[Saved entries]

+++

-- ==== Sys2Proof/Laws/Kept6.lean ====
section
/-!
SUPPORT. What the functions of the machine keep, runAgain to nearCopied: one lemma a function, each over the lemmas of those it calls.
-/
namespace Sys2Proof.Machine
open Sys2Proof

theorem runAgain_pres {a : State} (x0 x1 x2) (h0 : Pres a x0) : Pres a (runAgain x0 x1 x2) := by
  unfold runAgain
  split
  · assumption
  · rename_i run hrun
    have hr : PresM a (catchAwait (run (opCtx x1 x2))) := catchAwait_pres _ (retryRun_pres _ _ _ hrun)
    dsimp only
    split
    · rename_i e
      have hs := presM_ok e hr (updOp_pres _ _ _ h0)
      apply fencedOp_pres
      · apply updOp_pres
        assumption
      · assumption
    · rename_i e
      have hs := presM_ok e hr (updOp_pres _ _ _ h0)
      apply askFar_pres
      apply updOp_pres
      assumption
    · rename_i e
      have hs := presM_ok e hr (updOp_pres _ _ _ h0)
      apply updOp_pres
      assumption
    · rename_i e
      have hs := presM_error e hr (updOp_pres _ _ _ h0)
      refine pres_ite ?_ ?_
      · assumption
      · refine pres_ite ?_ ?_
        · apply fencedOp_pres
          · assumption
          · assumption
        · apply engineFault_pres
          assumption

theorem goFurther_pres {a : State} (x0 x1) (h0 : Pres a x0) : Pres a (goFurther x0 x1) := by
  unfold goFurther
  split
  · refine pres_ite ?_ ?_
    · assumption
    · extract_lets +onlyGivenNames y10
      (refine pres_absorb (a := a) y10 ?_ (fun _ => ?_); rotate_left; clear_value y10; rotate_right)
      · dsimp only [y10]
        apply updOp_pres
        assumption
      · apply goOn_pres
        refine pres_ite ?_ ?_
        · apply runAgain_pres
          assumption
        · assumption
  · assumption

theorem replyDone_pres {a : State} (x0) (h0 : Pres a x0) : Pres a (replyDone x0) := by
  unfold replyDone
  extract_lets +onlyGivenNames y4
  (refine pres_absorb (a := a) y4 ?_ (fun _ => ?_); rotate_left; clear_value y4; rotate_right)
  · dsimp only [y4]
    refine pres_foldl ?_ ?_
    · apply pumpHeld_pres
      assumption
    · intro _
      intro _
      intro _
      apply sendLate_pres
      assumption
  · extract_lets +onlyGivenNames y6
    (refine pres_absorb (a := a) y6 ?_ (fun _ => ?_); rotate_left; clear_value y6; rotate_right)
    · dsimp only [y6]
      refine pres_foldl ?_ ?_
      · assumption
      · intro _
        intro _
        intro _
        apply goFurther_pres
        assumption
    · refine pres_foldl ?_ ?_
      · assumption
      · intro _
        intro _
        intro _
        refine pres_ite ?_ ?_
        · apply runRefills_pres
          assumption
        · assumption
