theorem applyRegions_pres {a : State} (x0 x1 x2 x3) (h3 : PresP a x3) : Pres a (applyRegions x0 x1 x2 x3) := by
  unfold applyRegions
  extract_lets +onlyGivenNames y7
  clear_value y7
  refine pres_ite ?_ ?_
  · apply applyMoves_pres
    apply applyList_pres
    · intro _
      intro _
      intro _
      apply applyRegion_pres
      assumption
    · refine presP_fst ?_
      assumption
  · apply applyMoves_pres
    refine presP_mk ?_
    refine presP_fst ?_
    assumption

theorem applyGo_pres {a : State} (x0 x1 x2 x3) (h0 : Pres a x0) : Pres a (applyGo x0 x1 x2 x3) := by
  unfold applyGo
  apply applyRegions_pres
  apply applyList_pres
  · intro _
    intro _
    intro _
    apply applyRow_pres
    assumption
  · assumption

theorem execApplyStart_pres {a : State} (x0 x1) (h1 : Pres a x1) : PresX a (execApplyStart x0 x1) := by
  unfold execApplyStart
  refine presX_next ?_
  split
  · dsimp only
    refine pres_ite ?_ ?_
    · apply applyGo_pres
      assumption
    · assumption
  · assumption

theorem redoRow_pres {a : State} (x0 x1) (h0 : Pres a x0) : Pres a (redoRow x0 x1) := by
  unfold redoRow
  split
  · refine pres_ite ?_ ?_
    · apply writeRedo_pres
      assumption
    · assumption
  · assumption

theorem execApplyResume_pres {a : State} (x0 x1) (h1 : Pres a x1) : PresX a (execApplyResume x0 x1) := by
  unfold execApplyResume
  refine presX_next ?_
  split
  · refine pres_ite ?_ ?_
    · apply applyGo_pres
      apply redoRow_pres
      apply bumpUnit_pres
      assumption
    · assumption
  · assumption

theorem execStagedUpdateRelease_pres {a : State} (x0 x1) (h1 : Pres a x1) : PresX a (execStagedUpdateRelease x0 x1) := by
  unfold execStagedUpdateRelease
  refine presX_next ?_
  split
  · refine pres_ite ?_ ?_
    · dsimp only
      refine pres_ite ?_ ?_
      · apply updReq_pres
        assumption
      · refine presP_fst ?_
        apply updateOut_pres
        apply updReq_pres
        assumption
    · assumption
  · assumption

theorem loadGrant_pres {a : State} (x0 x1)  : PresM a (loadGrant x0 x1) := by
  unfold loadGrant
  dsimp only
  refine presM_ite ?_ ?_
  · refine presM_bind ?_ ?_
    · refine presM_modify ?_
      intro _
      intro _
      apply updHslot_pres
      assumption
    · intro _
      refine presM_get_bind ?_
      intro _
      intro _
      refine presM_bind ?_ ?_
      · apply collect_pres
        intro _
        refine presM_bind ?_ ?_
        · apply rowPart_pres
        · intro _
          exact presM_pure _
      · intro _
        refine presM_bind ?_ ?_
        · apply writeLocal_pres
        · intro _
          refine presM_ite ?_ ?_
          · refine presM_bind ?_ ?_
            · refine presM_modify ?_
              intro _
              intro _
              apply updHslot_pres
              assumption
            · intro _
              refine presM_bind ?_ ?_
              · apply putHwork_pres
              · intro _
                refine presM_modify ?_
                intro _
                intro _
                apply updOp_pres
                assumption
          · apply putHwork_pres
  · refine presM_get_bind ?_
    intro _
    intro _
    refine presM_bind ?_ ?_
    · apply collect_pres
      intro _
      refine presM_bind ?_ ?_
      · apply rowPart_pres
      · intro _
        exact presM_pure _
    · intro _
      refine presM_bind ?_ ?_
      · apply writeLocal_pres
      · intro _
        refine presM_ite ?_ ?_
        · refine presM_bind ?_ ?_
          · refine presM_modify ?_
            intro _
            intro _
            apply updHslot_pres
            assumption
          · intro _
            refine presM_bind ?_ ?_
            · apply putHwork_pres
            · intro _
              refine presM_modify ?_
              intro _
              intro _
              apply updOp_pres
              assumption
        · apply putHwork_pres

+++

▶ **TASK INSTRUCTIONS**:
Your task is to retype the records above exactly.

▶ **TASK RESPONSE**:
-- ==== Sys2Proof/Laws/Kept6.lean ====
section
/-!
SUPPORT. What the functions of the machine keep, runAgain to nearCopied: one lemma a function, each over the lemmas of those it calls.
-/
namespace Sys2Proof.Machine
open Sys2Proof

theorem runAgain_pres {a : State} (x0 x1 x2) (h0 : Pres a x0) : Pres a (runAgain x0 x1 x2) := by
  unfold runAgain
  split
  · assumption
  · rename_i run hrun
    have hr : PresM a (catchAwait (run (opCtx x1 x2))) := catchAwait_pres _ (retryRun_pres _ _ _ hrun)
    dsimp only
    split
    · rename_i e
      have hs := presM_ok e hr (updOp_pres _ _ _ h0)
      apply fencedOp_pres
      · apply updOp_pres
        assumption
      · assumption
    · rename_i e
      have hs := presM_ok e hr (updOp_pres _ _ _ h0)
      apply askFar_pres
      apply updOp_pres
      assumption
    · rename_i e
      have hs := presM_ok e hr (updOp_pres _ _ _ h0)
      apply updOp_pres
      assumption
    · rename_i e
      have hs := presM_error e hr (updOp_pres _ _ _ h0)
      refine pres_ite ?_ ?_
      · assumption
      · refine pres_ite ?_ ?_
        · apply fencedOp_pres
          · assumption
          · assumption
        · apply engineFault_pres
          assumption

theorem goFurther_pres {a : State} (x0 x1) (h0 : Pres a x0) : Pres a (goFurther x0 x1) := by
  unfold goFurther
  split
  · refine pres_ite ?_ ?_
    · assumption
    · extract_lets +onlyGivenNames y10
      (refine pres_absorb (a := a) y10 ?_ (fun _ => ?_); rotate_left; clear_value y10; rotate_right)
      · dsimp only [y10]
        apply updOp_pres
        assumption
      · apply goOn_pres
        refine pres_ite ?_ ?_
        · apply runAgain_pres
          assumption
        · assumption
  · assumption

theorem replyDone_pres {a : State} (x0) (h0 : Pres a x0) : Pres a (replyDone x0) := by
  unfold replyDone
  extract_lets +onlyGivenNames y4
  (refine pres_absorb (a := a) y4 ?_ (fun _ => ?_); rotate_left; clear_value y4; rotate_right)
  · dsimp only [y4]
    refine pres_foldl ?_ ?_
    · apply pumpHeld_pres
      assumption
    · intro _
      intro _
      intro _
      apply sendLate_pres
      assumption
  · extract_lets +onlyGivenNames y6
    (refine pres_absorb (a := a) y6 ?_ (fun _ => ?_); rotate_left; clear_value y6; rotate_right)
    · dsimp only [y6]
      refine pres_foldl ?_ ?_
      · assumption
      · intro _
        intro _
        intro _
        apply goFurther_pres
        assumption
    · refine pres_foldl ?_ ?_
      · assumption
      · intro _
        intro _
        intro _
        refine pres_ite ?_ ?_
        · apply runRefills_pres
          assumption
        · assumption
theorem applyRegions_pres {a : State} (x0 x1 x2 x3) (h3 : PresP a x3) : Pres a (applyRegions x0 x1 x2 x3) := by
  unfold applyRegions
  extract_lets +onlyGivenNames y7
  clear_value y7
  refine pres_ite ?_ ?_
  · apply applyMoves_pres
    apply applyList_pres
    · intro _
      intro _
      intro _
      apply applyRegion_pres
      assumption
    · refine presP_fst ?_
      assumption
  · apply applyMoves_pres
    refine presP_mk ?_
    refine presP_fst ?_
    assumption

theorem applyGo_pres {a : State} (x0 x1 x2 x3) (h0 : Pres a x0) : Pres a (applyGo x0 x1 x2 x3) := by
  unfold applyGo
  apply applyRegions_pres
  apply applyList_pres
  · intro _
    intro _
    intro _
    apply applyRow_pres
    assumption
  · assumption

theorem execApplyStart_pres {a : State} (x0 x1) (h1 : Pres a x1) : PresX a (execApplyStart x0 x1) := by
  unfold execApplyStart
  refine presX_next ?_
  split
  · dsimp only
    refine pres_ite ?_ ?_
    · apply applyGo_pres
      assumption
    · assumption
  · assumption

theorem redoRow_pres {a : State} (x0 x1) (h0 : Pres a x0) : Pres a (redoRow x0 x1) := by
  unfold redoRow
  split
  · refine pres_ite ?_ ?_
    · apply writeRedo_pres
      assumption
    · assumption
  · assumption

theorem execApplyResume_pres {a : State} (x0 x1) (h1 : Pres a x1) : PresX a (execApplyResume x0 x1) := by
  unfold execApplyResume
  refine presX_next ?_
  split
  · refine pres_ite ?_ ?_
    · apply applyGo_pres
      apply redoRow_pres
      apply bumpUnit_pres
      assumption
    · assumption
  · assumption

theorem execStagedUpdateRelease_pres {a : State} (x0 x1) (h1 : Pres a x1) : PresX a (execStagedUpdateRelease x0 x1) := by
  unfold execStagedUpdateRelease
  refine presX_next ?_
  split
  · refine pres_ite ?_ ?_
    · dsimp only
      refine pres_ite ?_ ?_
      · apply updReq_pres
        assumption
      · refine presP_fst ?_
        apply updateOut_pres
        apply updReq_pres
        assumption
    · assumption
  · assumption

theorem loadGrant_pres {a : State} (x0 x1)  : PresM a (loadGrant x0 x1) := by
  unfold loadGrant
  dsimp only
  refine presM_ite ?_ ?_
  · refine presM_bind ?_ ?_
    · refine presM_modify ?_
      intro _
      intro _
      apply updHslot_pres
      assumption
    · intro _
      refine presM_get_bind ?_
      intro _
      intro _
      refine presM_bind ?_ ?_
      · apply collect_pres
        intro _
        refine presM_bind ?_ ?_
        · apply rowPart_pres
        · intro _
          exact presM_pure _
      · intro _
        refine presM_bind ?_ ?_
        · apply writeLocal_pres
        · intro _
          refine presM_ite ?_ ?_
          · refine presM_bind ?_ ?_
            · refine presM_modify ?_
              intro _
              intro _
              apply updHslot_pres
              assumption
            · intro _
              refine presM_bind ?_ ?_
              · apply putHwork_pres
              · intro _
                refine presM_modify ?_
                intro _
                intro _
                apply updOp_pres
                assumption
          · apply putHwork_pres
  · refine presM_get_bind ?_
    intro _
    intro _
    refine presM_bind ?_ ?_
    · apply collect_pres
      intro _
      refine presM_bind ?_ ?_
      · apply rowPart_pres
      · intro _
        exact presM_pure _
    · intro _
      refine presM_bind ?_ ?_
      · apply writeLocal_pres
      · intro _
        refine presM_ite ?_ ?_
        · refine presM_bind ?_ ?_
          · refine presM_modify ?_
            intro _
            intro _
            apply updHslot_pres
            assumption
          · intro _
            refine presM_bind ?_ ?_
            · apply putHwork_pres
            · intro _
              refine presM_modify ?_
              intro _
              intro _
              apply updOp_pres
              assumption
        · apply putHwork_pres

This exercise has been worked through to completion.